*** RECORDS FOR THIS EXERCISE ***
/-- What awaits a result in a unit. -/
def Sett.busy (x : Sett) (clk : Nat) (u : UnitId) : Busy :=
  let a := x.auxOf u
  let ls := a.landings ++ a.divRes.toList
  let acc := match u with
    | .elem e => (x.mx e).busyAcc clk
    | .hoist => []
  { sels := (ls.filterMap (·.d) ++ a.awaits.filterMap (·.d)).filter isRegSel ++ acc,
    preds := ls.foldl (fun t l => t ||| predBit (l.pred.map (·.1))) (a.awaits.foldl (fun t w => t ||| predBit w.pred) 0),
    amx := ls.any (fun l => l.amxUp.isSome) }

/-! ### A slot taken apart -/

/-- A resident word: guard, operation, fields and form. -/
structure Slot where
  g : Guard
  o : Op
  f : OpFields
  sh : Shape

/-- The parts of a resident word. -/
def slotOf (u : UnitId) (w : RuleWord) : Option Slot :=
  match parseOp (opWordOf w) with
  | some (o, f) => (o.shape (u == .hoist) f).map (fun sh => { g := Guard.ofWord w, o := o, f := f, sh := sh })
  | none => none

/-- Class of an operation (R61). -/
def Slot.cls (t : Slot) : Nat := Op.code t.o / 64

/-- Operations whose far address takes fields of s13 (R325). -/
def Slot.far (t : Slot) : Bool :=
  match t.o with
  | .put | .get | .putg | .getv | .ramo => true
  | _ => false

/-- SFU operations (R170). -/
def Slot.sfu (t : Slot) : Bool :=
  match t.o with
  | .exp2 | .log2 | .rcp | .rsq | .sqrt | .sinpi | .cospi | .tanh | .sigm => true
  | _ => false

/-- Reductions and barriers (R311). -/
def Slot.round (t : Slot) : Bool :=
  match t.o with
  | .rdsum | .rdsum2 | .rdmax | .rdmin | .rdor | .gbar => true
  | _ => false

/-- Atomics (R258). -/
def Slot.atomic (t : Slot) : Bool :=
  match t.o with
  | .aadd | .afadd | .amin | .amax | .aand | .aor | .axor | .axchg | .acas => true
  | _ => false

/-- Gate writes that answer with the word before (R308). -/
def Slot.gate (t : Slot) : Bool :=
  match t.o with
  | .ginit | .gexp | .garr | .garrPeer => true
  | _ => false

/-- Operations that make write-like accesses (R302). -/
def Slot.writes (t : Slot) : Bool :=
  t.atomic || t.gate || t.round || (match t.o with
    | .sts | .stv | .stq | .copy | .scat | .wedge | .halo | .put | .putg | .ramo => true
    | _ => false)

/-- Modifier of an operation. -/
def Slot.mdf (t : Slot) : BitVec 4 :=
  match t.f with
  | .a f => f.mdf
  | .b f => f.mdf
  | .m f => f.mdf
  | .t f => f.mdf

/-- Immediate, low 16 bits. -/
def Slot.imm16 (t : Slot) : BitVec 16 :=
  match t.f with
  | .a f => f.imm
  | .b f => f.imm.setWidth 16
  | .m f => f.off.setWidth 16
  | .t f => f.arg

/-- The operation accesses the vault, or prefetches (R254). -/
def Slot.vault (t : Slot) : Bool :=
  (t.atomic && !t.mdf.getLsbD 3) || (match t.o with
    | .ldv | .stv | .gath | .scat | .pref | .cinv | .cwb => true
    | .ldq | .stq => t.mdf.getLsbD 0
    | _ => false)

/-- Operands of an operation that it reads. -/
def Slot.srcs (t : Slot) : List Sel := ((t.sh.positions t.f).drop 1).filterMap (fun p => if p.1.isUsed then some p.2 else none)

/-- Destination of an operation. -/
def Slot.dst (t : Slot) : Sel := if t.sh.d.isUsed then t.f.sels.1 else .zero

/-- Everything an operation reads: the destination too where it is a source (R115, R258, R332). -/
def Slot.reads (t : Slot) : List Sel :=
  match t.o, t.f with
  | .acas, _ | .movh, _ => t.dst :: t.srcs
  | .ramo, .m f => if ramoOp f.mdf == .cas then t.dst :: t.srcs else t.srcs
  | _, _ => t.srcs

/-- Scalar registers that the side condition or a far address reads (R52, R325). -/
def Slot.hidden (t : Slot) : List Sel :=
  (if t.g.side == 7 || t.g.side == 8 then [.scal 14, .scal 15] else []) ++ (if t.far then [.scal 13] else [])

/-- Predicates that a rule tests, changes, reads or has as its result (R80). -/
def Slot.preds (t : Slot) : BitVec 8 :=
  t.g.ptmask ||| t.g.pset ||| t.g.pclr ||| t.sh.pred ||| (match t.o, t.f with
    | .pmov, .a f | .pnot, .a f => 1#8 <<< bitsNat f.imm 2 0
    | .pand, .a f | .por, .a f | .pxor, .a f | .pandn, .a f => 1#8 <<< bitsNat f.imm 2 0 ||| 1#8 <<< bitsNat f.imm 6 4
    | _, _ => 0)

/-- The scoreboards block no part of the rule (R80, R145). -/
def Busy.clear (b : Busy) (t : Slot) : Bool :=
  let regs := t.dst :: t.srcs ++ t.hidden
  !regs.any (fun d => b.sels.contains d) && b.preds &&& t.preds == 0
    && !(b.amx && (regs.contains .amx || t.o == .amxr))

/-! ### The guard (R51, R52, R210) -/

/-- The head of an input channel as rules see it: none in one that the array claims (R182, R210). -/
def Sett.headAt (x : Sett) (n : Nat) (u : UnitId) (c : Fin 4) : Option Flit :=
  match u with
  | .elem e => if x.claimsIn n e c then none else (x.inp u c).head
  | .hoist => (x.inp u c).head

/-- Free slots of an output channel as rules see it. -/
def Sett.roomAt (x : Sett) (n : Nat) (u : UnitId) (c : Fin 4) : Nat :=
  match u with
  | .elem e => if x.claimsOut n e c then 0 else x.free u c
  | .hoist => x.free u c

/-- The chain of a unit presents a vector that the unit has not consumed (R52, R92). -/
def Sett.vectorFor (x : Sett) (u : UnitId) : Option Chain :=
  (x.chainOf u).filter (fun c => c.presented && !c.consumed.getLsbD u.idx.val)

/-- The side condition holds (R52). -/
def Sett.sideHolds (x : Sett) (u : UnitId) (side : BitVec 4) : Bool :=
  let h := x.core.hoist
  let level := fun (j : Nat) => ((x.vectorFor u).map (fun c => c.last.getLsbD j)).getD false
  match side.toNat with
  | 0 => true
  | 1 => (x.vectorFor u).isSome
  | 2 => level 0
  | 3 => level 1
  | 4 => level 2
  | 5 => level 3
  | 6 => ((x.vectorFor u).map (·.empty)).getD false
  | 7 => serialAfter 32 (x.mem.copies.get (Fin.ofNat 8 (bitsNat (h.s.get 15) 34 32))).wm.toNat (bitsNat (h.s.get 15) 31 0)
  | 8 => serialAfter 16 (gateGen (x.word (bitsNat (h.s.get 14) 19 3 * 8))) (bitsNat (h.s.get 15) 15 0)
  | 9 => x.ord.oo == 0
  | 10 => decide (x.misc.sfu.queue.length < 8)
  | 11 => let k := x.ctl u
    k.mboxThr != 0 && decide (k.mboxThr.toNat ≤ (x.core.mbox.get (Fin.ofNat 4 k.mboxDir.toNat)).count.toNat)
  | 12 => x.lift.isOpen
  | 13 => x.lift.replay.isSome
  | 14 => x.misc.secure
  | _ => false

/-- Items 1, 4 and 5 of R51, which a follower does not test (R88). -/
def Sett.testsHold (x : Sett) (n : Nat) (u : UnitId) (g : Guard) : Bool :=
  (x.ctl u).p &&& g.ptmask == g.ptval &&& g.ptmask
    && (!g.tgen || (match x.headAt n u (Fin.ofNat 4 g.tgch.toNat) with
        | some f => (f.tag &&& g.tgmask == g.tgval &&& g.tgmask) != g.tgsn
        | none => false))
    && x.sideHolds u g.side

/-- Items 2 and 3 of R51; GETV needs two slots in the queue it writes (R341). -/
def Sett.channelsHold (x : Sett) (n : Nat) (u : UnitId) (t : Slot) : Bool :=
  let need := fun (c : Fin 4) => if t.o == .getv && t.dst == .out c then 2 else 1
  (List.finRange 4).all (fun c => (!t.g.inrdy.getLsbD c.val || (x.headAt n u c).isSome)
    && (!t.g.outrm.getLsbD c.val || decide (need c ≤ x.roomAt n u c)))

/-! ### Holds of the classes (R120, R170, R225, R254, R285, R300 to R302, R311, R329, R343) -/

/-- A cache walk of an ordering operation is running (R192, R300). -/
def Sett.walking (x : Sett) (f : FenceState) : Bool := !x.walkOver f && (f.walk.isSome || !x.heldBefore f.before)

/-- An operation that no rule of classes 7 to 10 passes: a fence, an acquire, and a scoped barrier until its result has landed
(R300, R301, R321). -/
def Sett.fenced (x : Sett) : Bool :=
  x.ord.fences.any (fun f => f.kind == .fence || f.kind == .acq || f.kind == .gbar)
    || (x.auxOf .hoist).awaits.any (fun w => match w.kind with
      | .round _ _ (some _) => true
      | _ => false)

/-- A condition of the rule's class holds it back. -/
def Sett.held (x : Sett) (u : UnitId) (t : Slot) : Bool :=
  let a := x.auxOf u
  let hoist := u == .hoist
  let mxBusy := match u with
    | .elem e => decide (0 < (x.mx e).left) || (x.mx e).queue.isSome
    | .hoist => false
  let queued := match u with
    | .elem e => (x.mx e).queue
    | .hoist => none
  let out := fun (k : Nat) => decide (k ≤ x.vaultOut)
  (hoist && decide (7 ≤ t.cls ∧ t.cls ≤ 10) && x.fenced)
    || (hoist && t.writes && x.ord.fences.any (fun f => f.kind == .rel || f.kind == .gbar || f.kind == .launch))
    || (hoist && t.vault && (x.ord.walk.isSome || x.ord.fences.any (fun f => f.kind == .wedge && x.walking f)))
    || (t.sfu && decide (8 ≤ x.misc.sfu.queue.length))
    || (t.round && x.ord.contrib.get (Fin.ofNat 4 (bitsNat t.imm16 1 0)))
    || (t.far && decide (1024 ≤ x.ord.oo.toNat))
    || (t.cls == 8 && decide (4 ≤ (a.awaits.filter (fun w => w.kind == .remote true)).length + (a.landings.filter (·.cls8)).length))
    || (t.atomic && t.vault && out 16)
    || ((t.atomic || (t.gate && t.dst != .zero)) && !x.lift.isOpen && !x.lift.drain.isEmpty)
    || (match t.o with
        | .divu | .divs => a.divRes.isSome
        | .mxoff | .wswp | .mxacc | .mxout => mxBusy
        | .wld => (queued.map (·.swp)).getD false
        | .mxrun => queued.isSome
        | .ldv => out 16
        | .ldq => t.vault && out 16
        | .gath => out 16 || decide (4 ≤ (x.mem.gathers.filter (fun g => !g.scat)).length)
        | .scat => match t.f with
          | .m f => (x.inp .hoist (Fin.ofNat 4 (bitsNat f.ext 1 0))).scat
          | _ => false
        | .copy => decide (16 ≤ (x.mem.copies.get (Fin.ofNat 8 (bitsNat t.mdf 2 0))).queue.length)
        | .garrPeer => match t.f with
          | .m f => decide (16 ≤ (x.mem.copies.get (Fin.ofNat 8 (bitsNat f.ext 2 0))).queue.length)
          | _ => false
        | .halo => x.mem.halo.send.isSome
        | .oordZ => x.ord.oo != 0
        | _ => false)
*** End of RECORDS FOR THIS EXERCISE ***
Your answer should be one number: how many lines of the records hold "writes".

4